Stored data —

-- -- --

/-- R206 to R213: the claim ops. CLAIM's command and its name register wait in the gate; RESOLVE answers at once from the claim
table, with the type's value or GONE; RETIRE waits in the gate. R212: QCLAIM's engine writes the 64-byte record, whose fields are the
entry's where it is LIVE or RETIRING and visible, else 0 beyond the name, and its token is OK or GONE; no other byte changes. -/
def Obligations.ClaimOps : Prop :=
  (∀ (f : EAClaim) (s : State), chkClaim f s = .ok →
    exec (.claim f) s = .next ((s.gateCmd (s.px f.d) (.claim f.h.toNat f.ty (s.rdX f.a) (s.rdX f.b) (s.claimHome f))).interlock
      (.n f.h.toNat) s.core.opId true)) ∧
  (∀ (f : EAClaim) (s : State) (c : Claim), s.resolve s.core.tenant (s.rdN f.h.toNat) = some c → c.ty = f.ty →
    exec (.resolve f) s = .next ((s.fillCache (s.rdN f.h.toNat)).sendCmd (s.px f.d) (.resolve (s.rdN f.h.toNat) f.ty)
      (some (c.value &&& 0x00FFFFFFFFFFFFFF))).bump) ∧
  (∀ (f : EAClaim) (s : State) (c : Claim), s.resolve s.core.tenant (s.rdN f.h.toNat) = some c → c.ty ≠ f.ty →
    Traps (.resolve f) s 0x0F 0) ∧
  (∀ (f : EAClaim) (s : State), s.resolve s.core.tenant (s.rdN f.h.toNat) = none →
    exec (.resolve f) s = .next ((s.learn (s.rdN f.h.toNat)).sendCmd (s.px f.d) (.resolve (s.rdN f.h.toNat) f.ty)
      (some (token 1 0))).bump) ∧
  (∀ (f : EA) (s : State), s.poisonX f.a = false → (s.rdX f.a).toNat % 64 = 0 → (s.rdX f.a).toNat + 64 ≤ lsSize →
    exec (.qclaim f) s = .next (s.sendCmd (s.px f.d) (.qclaim (s.rdN f.h.toNat) (s.rdX f.a).toNat) none)) ∧
  (∀ (f : EA) (s : State), s.poisonX f.a = false → ((s.rdX f.a).toNat % 64 ≠ 0 ∨ lsSize < (s.rdX f.a).toNat + 64) →
    Traps (.qclaim f) s 0x08 (s.rdX f.a)) ∧
  (∀ (f : EA) (s : State), s.core.gate.length < 64 → Commands (.retire f) s f.d (.retire (s.rdN f.h.toNat))) ∧
  (∀ (s : State) (k : Nat) (e : Engine) (nm : ClaimName) (dst : Nat), s.core.engs[k]? = some e → e.done = none → e.cmd = .qclaim nm dst →
    s.mem.wf = true → dst + 64 ≤ lsSize →
    let u := s.shieldGate e (span (ownLs dst) 64)
    let found := u.queried (u.tenantOf e.strand) nm
    ∃ v : State, exec (.engineTokenWrite k) s = .next (v.finishEngine e (token (if found.isSome then 0 else 1) 0)) ∧
      v.core.regs = s.core.regs ∧ OnlyAt s.mem v.mem (fun i => ownLs (dst + i)) 64 ∧
      (let word := fun (i : Nat) => numAt v.mem (fun j => ownLs (dst + 8 * i + j)) 8
       word 0 + 2 ^ 64 * word 1 = nm.toNat ∧ word 7 = 0 ∧
       (found = none → ∀ i, 2 ≤ i → i < 8 → word i = 0) ∧
       (∀ c, found = some c → c.owner < 64 → c.home < 2 ^ 64 →
         word 2 / 2 ^ 32 = min (u.countsOf c).1 (2 ^ 32 - 1) ∧ word 2 / 2 ^ 16 % 2 ^ 16 = min (u.countsOf c).2 65535 ∧
         word 2 / 2 ^ 8 % 2 ^ 8 = c.owner ∧ word 2 / 2 ^ 4 % 2 ^ 4 = (if c.state = .live then 0 else 1) ∧ word 2 % 2 ^ 4 = c.ty.code ∧
         word 3 = c.home ∧ word 4 = (if c.ty = .tensor ∨ c.ty = .strand ∨ c.ty = .coll ∨ c.ty = .cword then c.base.toNat else 0) ∧
         word 5 = c.size.toNat ∧ word 6 = (u.attrOf c).toNat)))

/-- R145, R146, R199: CHOPEN of a chute that is not full opens the handle and answers the tail slot's address, BROKEN where no
commit comes, or GONE; CHCOMMIT's command waits in the gate, and a value with a reserved bit traps. -/
def Obligations.ChuteOps : Prop :=
  (∀ (f : EA) (s : State) (c : Claim) (k : Chute), s.chuteNamed (s.rdN f.a.toNat) = some (c, some k) → c.ty = .chute →
    k.ownMember ≠ none → (k.final = true ∨ k.room = true) →
    exec (.chopen f) s = .next (((s.fillCache (s.rdN f.a.toNat)).writeAfter 1 (.ch f.h.toNat (.valid (s.rdN f.a.toNat)))).sendCmd
      (s.px f.d) (.chopen (s.rdN f.a.toNat))
      (some (if k.final then token 6 0 else BitVec.ofNat 64 (k.slotOff k.tail)))).bump) ∧
  (∀ (f : EA) (s : State), s.chuteNamed (s.rdN f.a.toNat) = none →
    exec (.chopen f) s = .next (((s.learn (s.rdN f.a.toNat)).writeAfter 1 (.ch f.h.toNat .invalid)).sendCmd (s.px f.d)
      (.chopen (s.rdN f.a.toNat)) (some (token 1 0))).bump) ∧
  (∀ (f : EA) (s : State), s.needChute f.h.toNat = .ok → s.core.gate.length < 64 →
    (commitOk (s.rdX f.d) = true →
      Commands (.chcommit f) s f.d (.chcommit (match s.rdCh f.h.toNat with
        | .valid n => n
        | _ => 0) (s.rdX f.d))) ∧
    (commitOk (s.rdX f.d) = false → Traps (.chcommit f) s 0x08 (s.rdX f.d))) ∧
  (∀ (f : EA) (s : State), s.rdCh f.h.toNat = .invalid → Traps (.chcommit f) s 0x0F 0)

/-- R323 to R331: the rick ops where their checks pass: each command waits in the gate with its rick, segment and operands;
PUSHT takes a SEQ; an invalid handle traps. R316, R325 to R330: what the rick engine does with each. MARKR notes the current run's depth,
position and lanes; SPLITR closes the run and opens the new segments, JOINR closes the children's runs, seals them and reopens their
parent; PUSHT codes its tile on the current run, and its count is the bytes stored; POPT of a tile gives its bytes to the local store, a
SKIP tile its length, a damaged one LOST and the tiles then owed. A segment that its state shuts answers ABORT, one without a tile EMPTY,
and without room a command answers FULL; each leaves the rick as it was. -/
def Obligations.RickOps : Prop :=
  (∀ (f : EA) (s : State), RickReady s f.h f.a →
    let cmd := fun (op : RickOp) => Cmd.rick { rick := rickOf s f.h, seg := (s.rdX f.a).toNat, op := op }
    Commands (.markr f) s f.d (cmd .mark) ∧
    Commands (.joinr f) s f.d (cmd (.join (s.rdX f.b).toNat)) ∧
    (2 ≤ (s.rdX f.b).toNat → (s.rdX f.b).toNat ≤ 8 → Commands (.splitr f) s f.d (cmd (.split (s.rdX f.b).toNat))) ∧
    (¬ (2 ≤ (s.rdX f.b).toNat ∧ (s.rdX f.b).toNat ≤ 8) → Traps (.splitr f) s 0x08 (s.rdX f.b)) ∧
    (RickAddr s f.b → Commands (.popt f) s f.d (cmd (.pop (s.rdX f.b).toNat)))) ∧
  (∀ (f : EAPush) (s : State), RickReady s f.h f.a → (if f.skip then chkPushSkip f s = .ok else s.poisonX f.b = false ∧ chkPushSource f s = .ok) →
    let q := s.view.tag (regionOf (ownLs (s.rdX f.b).toNat))
    let n := s.snap .dyn
    let n' : Snap := { n with k := f.scl.exp n.k }
    let op : RickOp := .push f.skip (f.len.toNat * 256) f.t (s.rdX f.b).toNat q.1 q.2 (decide (f.scl ≠ .none)) n'
    exec (.pusht f) s = .next (s.gateCmd (s.px f.d) (.rick { rick := rickOf s f.h, seg := (s.rdX f.a).toNat, op := op })).takeSeq) ∧
  (∀ (f : EA) (s : State), s.rdK f.h.toNat = .invalid →
    Traps (.popt f) s 0x0F 0 ∧ Traps (.markr f) s 0x0F 0 ∧ Traps (.splitr f) s 0x0F 0 ∧ Traps (.joinr f) s 0x0F 0) ∧
  (∀ (f : EA) (s : State), RickAddr s f.a → (s.rdX f.a).toNat + 2112 ≤ lsSize → s.cmds Cmd.isRick < 8 →
    let nm := s.rdN f.b.toNat
    (∀ c, s.resolve s.core.tenant nm = some c → c.ty = .rick →
      exec (.rickq f) s = .next (((s.fillCache nm).writeAfter 1 (.k f.h.toNat (.valid nm))).sendCmd (s.px f.d)
        (.rick { rick := nm, seg := 0, op := .query (s.rdX f.a).toNat }) none).bump) ∧
    (s.resolve s.core.tenant nm = none →
      exec (.rickq f) s = .next (((s.learn nm).writeAfter 1 (.k f.h.toNat .invalid)).sendCmd (s.px f.d) (.resolve nm .rick)
        (some (token 1 0))).bump)) ∧
  (∀ (s : State) (k : Nat) (c : RickCmd), s.rick? c.rick = none → s.performRick k c = (s, token 1 0)) ∧
  (∀ (s : State) (k n : Nat) (c : RickCmd) (r : Rick), s.rick? c.rick = some r →
    let seg := fun (o : Rick) (i : Nat) => o.seg? i
    let cost := fun (q : Run) => if q.closed = false ∧ q.depth ≠ 0 then 256 else 0
    (r.opens c.seg = false → (c.op = .mark ∨ c.op = .split n) → RickEnds s k c r 11 0) ∧
    (r.opens c.seg = true → c.op = .mark → 256 ≤ r.marks.length → RickEnds s k c r 9 0) ∧
    (∀ g, r.opens c.seg = true → seg r c.seg = some g → c.op = .mark → r.marks.length < 256 →
      RickEnds s k c { r with marks := r.marks ++
        [{ seg := c.seg, run := g.top.id, depth := g.top.depth, pos := g.top.words.length, lanes := g.top.lanes }] } 0 g.top.depth) ∧
    (∀ g, r.opens c.seg = true → seg r c.seg = some g → c.op = .split n →
      (256 < r.segs.length + n ∨ r.capacity < r.used + cost g.top → RickEnds s k c r 9 0) ∧
      (r.segs.length + n ≤ 256 → r.used + cost g.top ≤ r.capacity →
        ∃ r', RickEnds s k c r' 0 r.segs.length ∧ r'.segs.length = r.segs.length + n ∧ r'.used = r.used + cost g.top ∧
          (seg r' c.seg).map (·.state) = some .split ∧
          ∀ i, i < n → ∃ q, seg r' (r.segs.length + i) =
            some { state := .open, parent := c.seg, owed := 0, layers := [{ run := Run.fresh q, children := [] }] })) ∧
    (∀ g, seg r c.seg = some g → c.op = .join n →
      let kids := ((g.layers.head?).map (·.children)).getD []
      let shut := g.state ≠ .split ∨ kids.length ≠ n ∨ ∃ i ∈ kids, (seg r i).map (·.state) = some .split
      let total := r.used + ((kids.filterMap (seg r)).map (fun q => cost q.top)).sum
      (shut → RickEnds s k c r 11 0) ∧ (¬ shut → r.capacity < total → RickEnds s k c r 9 0) ∧
      (¬ shut → total ≤ r.capacity → ∃ r', RickEnds s k c r' 0 0 ∧ (seg r' c.seg).map (·.state) = some .open ∧
        (∀ i ∈ kids, i ≠ c.seg → (seg r' i).map (·.state) = (seg r i).map (fun _ => .sealed)) ∧
        (∀ i, i ≠ c.seg → i ∉ kids → seg r' i = seg r i)))) ∧
  (∀ (s : State) (k : Nat) (c : RickCmd) (r : Rick) (skip sc : Bool) (len src : Nat) (t fs : Fmt) (gs : Geo) (n : Snap),
    s.rick? c.rick = some r → c.op = .push skip len t src fs gs sc n →
    let x := s.pushedTile len t src fs gs sc n
    (r.opens c.seg = false → RickEnds s k c r 11 0) ∧
    (r.opens c.seg = true → skip = false → x.2.1 = true → RickEnds s k c r 3 0) ∧
    (∀ g, r.opens c.seg = true → r.seg? c.seg = some g → (skip = true ∨ x.2.1 = false) →
      let d := if skip then g.top.coder.pushSkip { t := t, g := .packed, len := len, bytes := [] } else g.top.coder.pushTile r.tables x.1
      let stored := 4 * (d.words.length - g.top.words.length)
      (r.capacity < r.used + stored → RickEnds s k c r 9 0) ∧
      (r.used + stored ≤ r.capacity →
        RickEnds s k c { (r.setSeg c.seg (fun g => g.setTop (fun q => { q with lanes := d.lanes, words := d.words, depth := q.depth + 1 }))) with
          pushed := r.pushed + 1 } 0 stored)) ∧
    (isRaw t fs = true → x.1 = { t := fs, g := gs, len := len, bytes := (List.range len).map (fun o => s.mem.byte (ownLs (src + o))) } ∧
      (x.2.1 = true ↔ ∃ o, o < len ∧ s.mem.poisoned (ownLs (src + o)) = true)) ∧
    (∀ m, isRaw t fs = false → isElem t = true → isElem fs = true → len = m * elemBytes t →
      x.1.t = t ∧ x.1.g = .packed ∧ x.1.len = len ∧
      (x.2.1 = true ↔ ∃ o, o < m * elemBytes fs ∧ s.mem.poisoned (ownLs (src + o)) = true) ∧
      ∀ e i, e < m → i < elemBytes t →
        let w := numAt s.mem (fun j => ownLs (src + e * elemBytes fs + j)) (elemBytes fs)
        (x.1.bytes.getD (e * elemBytes t + i) 0).toNat =
          ((copySpec t fs sc n).elem w (srDraw n.draw (e % 2 ^ 32)) (decodeElem fs w)).bits / 256 ^ i % 256)) ∧
  (∀ (s : State) (k dst : Nat) (c : RickCmd) (r : Rick) (g : Segment), s.rick? c.rick = some r → c.op = .pop dst → s.mem.wf = true →
    r.seg? c.seg = some g →
    let t := (s.performRick k c).1
    let owed := fun (o : Rick) => (o.seg? c.seg).map (·.owed)
    let depth := fun (o : Rick) => (o.seg? c.seg).map (fun q => q.top.depth)
    (g.state = .split → RickEnds s k c r 11 0) ∧
    (g.state ≠ .split → g.owed ≠ 0 →
      ∃ r', RickEnds s k c r' 4 (g.owed - 1) ∧ owed r' = some (g.owed - 1) ∧ r'.popped = r.popped + 1) ∧
    (g.state ≠ .split → g.owed = 0 → ∀ l ls, g.layers = l :: ls →
      let e := Config.streamErrors s.freeCtr
      let h := l.run.coder.popHeader
      let b := h.1.popBody r.tables h.2
      (l.run.depth = 0 → l.children = [] → RickEnds s k c r 10 0) ∧
      (l.run.depth ≠ 0 → l.run.damaged.contains (l.run.depth - 1) = true →
        ∃ r' m d, RickEnds s k c r' 4 m ∧ owed r' = some m ∧ depth r' = some d ∧ d + m + 1 = l.run.depth ∧ r'.popped = r.popped + 1) ∧
      (l.run.depth ≠ 0 → r.meetsDamage e false l.run = false →
        (h.2.flag = 2 → ∃ r', RickEnds s k c r' 5 h.2.len ∧ depth r' = some (l.run.depth - 1) ∧ r'.popped = r.popped + 1) ∧
        (h.2.flag ≠ 2 → lsSize < dst + h.2.len → RickEnds s k c r 2 0) ∧
        (h.2.flag ≠ 2 → dst + h.2.len ≤ lsSize →
          (∃ r', RickEnds s k c r' 0 b.2.length ∧ depth r' = some (l.run.depth - 1) ∧ r'.popped = r.popped + 1) ∧
          (∀ i, i < b.2.length → t.mem.byte (ownLs (dst + i)) = b.2.getD i 0) ∧
          OnlyAt s.mem t.mem (fun i => ownLs (dst + i)) b.2.length))))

-- -- --

What the task requires — When a line in the data contains the string "answers", copy that line.

Exercise response —
/-- R206 to R213: the claim ops. CLAIM's command and its name register wait in the gate; RESOLVE answers at once from the claim
/-- R145, R146, R199: CHOPEN of a chute that is not full opens the handle and answers the tail slot's address, BROKEN where no
SKIP tile its length, a damaged one LOST and the tiles then owed. A segment that its state shuts answers ABORT, one without a tile EMPTY,
and without room a command answers FULL; each leaves the rick as it was. -/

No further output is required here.